-- ==== Sys2Proof/Tests/Slice0.lean ====
section
/-! SUPPORT. The model's own tests: ill-formed commands are refused by their check; and for each clause of each obligation a
concrete state and operands that meet its hypotheses, with what the command then leaves. -/

namespace Sys2Proof.Tests

set_option Elab.async false

open Sys2Proof Sys2Proof.Machine

/-- The command completes and `p` holds of the state it leaves. -/
def leaves (c : Instr) (s : State) (p : State → Bool) : Bool :=
  match exec c s with
  | .next t => p t
  | .fault _ => false
  | .refused _ => false

/-- The block of a page enabled and running. -/
def go (s : State) (pg : Nat) : State := s.setBlk (blkOf pg) { s.blk (blkOf pg) with enable := true, run := true }

/-- An injection of one bit pending in a page. -/
def injd (s : State) (pg b : Nat) : State := s.setHdr pg { s.hdr pg with inj := 2 ^ b }

/-- Region 0, and with it site 0, ON. -/
def on : State := State.reset.setRegion 0 2

/-! ### Well-formed commands -/

theorem test_wf_addresses : (Instr.registerAccessWrite 0 (2 ^ 48) 4 .store 0).wf = false ∧ (Instr.registerAccessWrite 0 0 3 .store 0).wf = false ∧
    (Instr.registerAccessWrite 2048 0 4 .store 0).wf = false ∧ (Instr.registerAccessWrite 8 (2 ^ 48 - 1) 8 .store 0).wf = true ∧
    (Instr.latchedRead 0 (2 ^ 48) 4).wf = false ∧ (Instr.latchedRead 0 0 3).wf = false ∧ (Instr.regAccessTimeout 2048 0 true 0).wf = false ∧
    (Instr.regRd 0 (2 ^ 48) 0 false).wf = false ∧ (Instr.regWr 0 0 0 256 false).wf = false ∧ (Instr.regRsp 2048 0).wf = false := by decide +kernel

theorem test_wf_pages : ∀ pg ∈ [pgId 0x7FF 0 0, pgMXA 1296 0, pgPRG 72],
    ∀ i ∈ [Instr.enable pg true, .haltReq pg true, .safePointHalt pg, .reset pg, .commit pg, .commitApply pg, .commitStall pg, .pgErrInj pg 0,
      .errReport pg 0], i.wf = false := by decide +kernel

theorem test_wf_remote : ∀ i ∈ [Instr.rdReq 0 0 false 256 0 0 1, .rdReq 0 0 false 0 2048 0 1, .rdReq 0 0 false 0 0 1572864 1,
    .rdReq 0 0 false 0 0 0 0, .rdReq 0 0 false 0 0 0 33, .wrReq 0 0 false 0 0 0 [], .wrReq 0 0 false 0 0 0 [⟨2 ^ 32, false⟩],
    .wrReq 0 0 false 0 0 0 (List.replicate 33 ⟨0, false⟩), .amoReq 0 2048 false 0 0 0 0 0, .casReq 0 0 false 0 0 1572864 0 0,
    .rcRel 0 0 false 256, .rdRsp 0 0 false 0 (List.replicate 33 ⟨0, false⟩) [], .wrAck 0 2048 false 0, .amoRsp 0 0 false 0 ⟨2 ^ 32, true⟩,
    .loss 0 0 false 256 0 [], .remoteRequestTimeout 0 256], i.wf = false := by decide +kernel

theorem test_wf_network_and_memory : ∀ i ∈ [Instr.mapStage 0 0 [(1152, 0)] 0, .mapStage 0 0 [(0, 1296)] 0, .mapCommit 0 0 (2 ^ 64),
    .memReq 0 0 false 0 (2 ^ 33) 0 1, .memReq 0 0 false 0 2 0 1, .memReq 0 0 false 0 0 512 1, .memReq 0 0 false 0 0 0 0,
    .memReq 0 0 false 0 0 0 65, .memReq 0 0 false 256 0 0 1], i.wf = false := by decide +kernel

theorem test_wf_messages : ∀ i ∈ [Instr.open (2 ^ 64) 0 0 0 0 0, .open 0 0 0 16 0 0, .open 0 0 0 0 17 0, .open 0 0 0 0 0 (2 ^ 32),
    .openAck (2 ^ 32) 0 0, .close 0 0 (2 ^ 32) 0 0 0, .close 0 0 0 0 16 0, .closeAck (2 ^ 32), .page 0 (2 ^ 64) 0 0 0 0 0 0 0 0 [],
    .page 0 0 0 0 0 0 0 0 0 0 [⟨2 ^ 32, false⟩], .pageAck 0 (2 ^ 32), .partial_ (2 ^ 32) 0 [], .echo 0 true (2 ^ 32) 0,
    .dataFrame 0 ⟨4, true, true, 0, List.replicate 64 ⟨0, false⟩, 0⟩ 0 0 0 true none,
    .dataFrame 0 ⟨0, true, true, 2 ^ 20, List.replicate 64 ⟨0, false⟩, 0⟩ 0 0 0 true none,
    .dataFrame 0 ⟨0, true, true, 0, [], 0⟩ 0 0 0 true none, .controlUpdate (2 ^ 32) 0 0 [], .emerg (2 ^ 32), .thermalThreshold 1312 0,
    .thermalTrip 1312 0], i.wf = false := by decide +kernel

theorem test_wf_service : ∀ i ∈ [Instr.submit 0 0 4194305 [], .bind 0 0 4194305 [], .prompt 0 0 4194305 [], .registerRead 0 0 0 0 none,
    .registerRead 0 0 0 65 none, .registerRead 0 0 (2 ^ 48) 1 none, .registerWrite 0 0 0 [] none, .begin 0 0 1 0 [], .pairAdmit (2 ^ 32) [],
    .delta (2 ^ 64) 0 0 0 [], .delta 0 (2 ^ 32) 0 0 [], .pairStep (2 ^ 64) [], .pairCommit (2 ^ 64), .release (2 ^ 32) 0, .pairAck (2 ^ 64)],
    i.wf = false := by decide +kernel

theorem test_decode_table_gives_no_words : decodeTableWord 32 0 = none ∧ State.reset.withFetchWord 32 0 = State.reset := by decide +kernel

/-! ### The queue -/

theorem test_step_takes_the_front : step { State.reset with pending := [.kick, .abort] } = exec .kick { State.reset with pending := [.abort] } := rfl

theorem test_idle_step : (match step State.reset with | .next t => decide (t.time = 8) | _ => false) = true := by decide +kernel

/-! ### Block control and registers -/

theorem test_enable : on.reaches (pgVXE 0 0) = true ∧ (on.blk (blkOf (pgVXE 0 0))).haltReq = false ∧
    leaves (.enable (pgVXE 0 0) true) on (fun t => t.enabled (pgVXE 0 0) ∧ t.runs (pgVXE 0 0) ∧ t = { on with blks := t.blks }) = true := by decide +kernel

___

**Activity**
Each line of the data above is to be duplicated exactly.

**Answer space**
-- ==== Sys2Proof/Tests/Slice0.lean ====
section
/-! SUPPORT. The model's own tests: ill-formed commands are refused by their check; and for each clause of each obligation a
concrete state and operands that meet its hypotheses, with what the command then leaves. -/

namespace Sys2Proof.Tests

set_option Elab.async false

open Sys2Proof Sys2Proof.Machine

/-- The command completes and `p` holds of the state it leaves. -/
def leaves (c : Instr) (s : State) (p : State → Bool) : Bool :=
  match exec c s with
  | .next t => p t
  | .fault _ => false
  | .refused _ => false

/-- The block of a page enabled and running. -/
def go (s : State) (pg : Nat) : State := s.setBlk (blkOf pg) { s.blk (blkOf pg) with enable := true, run := true }

/-- An injection of one bit pending in a page. -/
def injd (s : State) (pg b : Nat) : State := s.setHdr pg { s.hdr pg with inj := 2 ^ b }

/-- Region 0, and with it site 0, ON. -/
def on : State := State.reset.setRegion 0 2

/-! ### Well-formed commands -/

theorem test_wf_addresses : (Instr.registerAccessWrite 0 (2 ^ 48) 4 .store 0).wf = false ∧ (Instr.registerAccessWrite 0 0 3 .store 0).wf = false ∧
    (Instr.registerAccessWrite 2048 0 4 .store 0).wf = false ∧ (Instr.registerAccessWrite 8 (2 ^ 48 - 1) 8 .store 0).wf = true ∧
    (Instr.latchedRead 0 (2 ^ 48) 4).wf = false ∧ (Instr.latchedRead 0 0 3).wf = false ∧ (Instr.regAccessTimeout 2048 0 true 0).wf = false ∧
    (Instr.regRd 0 (2 ^ 48) 0 false).wf = false ∧ (Instr.regWr 0 0 0 256 false).wf = false ∧ (Instr.regRsp 2048 0).wf = false := by decide +kernel

theorem test_wf_pages : ∀ pg ∈ [pgId 0x7FF 0 0, pgMXA 1296 0, pgPRG 72],
    ∀ i ∈ [Instr.enable pg true, .haltReq pg true, .safePointHalt pg, .reset pg, .commit pg, .commitApply pg, .commitStall pg, .pgErrInj pg 0,
      .errReport pg 0], i.wf = false := by decide +kernel

theorem test_wf_remote : ∀ i ∈ [Instr.rdReq 0 0 false 256 0 0 1, .rdReq 0 0 false 0 2048 0 1, .rdReq 0 0 false 0 0 1572864 1,
    .rdReq 0 0 false 0 0 0 0, .rdReq 0 0 false 0 0 0 33, .wrReq 0 0 false 0 0 0 [], .wrReq 0 0 false 0 0 0 [⟨2 ^ 32, false⟩],
    .wrReq 0 0 false 0 0 0 (List.replicate 33 ⟨0, false⟩), .amoReq 0 2048 false 0 0 0 0 0, .casReq 0 0 false 0 0 1572864 0 0,
    .rcRel 0 0 false 256, .rdRsp 0 0 false 0 (List.replicate 33 ⟨0, false⟩) [], .wrAck 0 2048 false 0, .amoRsp 0 0 false 0 ⟨2 ^ 32, true⟩,
    .loss 0 0 false 256 0 [], .remoteRequestTimeout 0 256], i.wf = false := by decide +kernel

theorem test_wf_network_and_memory : ∀ i ∈ [Instr.mapStage 0 0 [(1152, 0)] 0, .mapStage 0 0 [(0, 1296)] 0, .mapCommit 0 0 (2 ^ 64),
    .memReq 0 0 false 0 (2 ^ 33) 0 1, .memReq 0 0 false 0 2 0 1, .memReq 0 0 false 0 0 512 1, .memReq 0 0 false 0 0 0 0,
    .memReq 0 0 false 0 0 0 65, .memReq 0 0 false 256 0 0 1], i.wf = false := by decide +kernel

theorem test_wf_messages : ∀ i ∈ [Instr.open (2 ^ 64) 0 0 0 0 0, .open 0 0 0 16 0 0, .open 0 0 0 0 17 0, .open 0 0 0 0 0 (2 ^ 32),
    .openAck (2 ^ 32) 0 0, .close 0 0 (2 ^ 32) 0 0 0, .close 0 0 0 0 16 0, .closeAck (2 ^ 32), .page 0 (2 ^ 64) 0 0 0 0 0 0 0 0 [],
    .page 0 0 0 0 0 0 0 0 0 0 [⟨2 ^ 32, false⟩], .pageAck 0 (2 ^ 32), .partial_ (2 ^ 32) 0 [], .echo 0 true (2 ^ 32) 0,
    .dataFrame 0 ⟨4, true, true, 0, List.replicate 64 ⟨0, false⟩, 0⟩ 0 0 0 true none,
    .dataFrame 0 ⟨0, true, true, 2 ^ 20, List.replicate 64 ⟨0, false⟩, 0⟩ 0 0 0 true none,
    .dataFrame 0 ⟨0, true, true, 0, [], 0⟩ 0 0 0 true none, .controlUpdate (2 ^ 32) 0 0 [], .emerg (2 ^ 32), .thermalThreshold 1312 0,
    .thermalTrip 1312 0], i.wf = false := by decide +kernel

theorem test_wf_service : ∀ i ∈ [Instr.submit 0 0 4194305 [], .bind 0 0 4194305 [], .prompt 0 0 4194305 [], .registerRead 0 0 0 0 none,
    .registerRead 0 0 0 65 none, .registerRead 0 0 (2 ^ 48) 1 none, .registerWrite 0 0 0 [] none, .begin 0 0 1 0 [], .pairAdmit (2 ^ 32) [],
    .delta (2 ^ 64) 0 0 0 [], .delta 0 (2 ^ 32) 0 0 [], .pairStep (2 ^ 64) [], .pairCommit (2 ^ 64), .release (2 ^ 32) 0, .pairAck (2 ^ 64)],
    i.wf = false := by decide +kernel

theorem test_decode_table_gives_no_words : decodeTableWord 32 0 = none ∧ State.reset.withFetchWord 32 0 = State.reset := by decide +kernel

/-! ### The queue -/

theorem test_step_takes_the_front : step { State.reset with pending := [.kick, .abort] } = exec .kick { State.reset with pending := [.abort] } := rfl

theorem test_idle_step : (match step State.reset with | .next t => decide (t.time = 8) | _ => false) = true := by decide +kernel

/-! ### Block control and registers -/

theorem test_enable : on.reaches (pgVXE 0 0) = true ∧ (on.blk (blkOf (pgVXE 0 0))).haltReq = false ∧
    leaves (.enable (pgVXE 0 0) true) on (fun t => t.enabled (pgVXE 0 0) ∧ t.runs (pgVXE 0 0) ∧ t = { on with blks := t.blks }) = true := by decide +kernel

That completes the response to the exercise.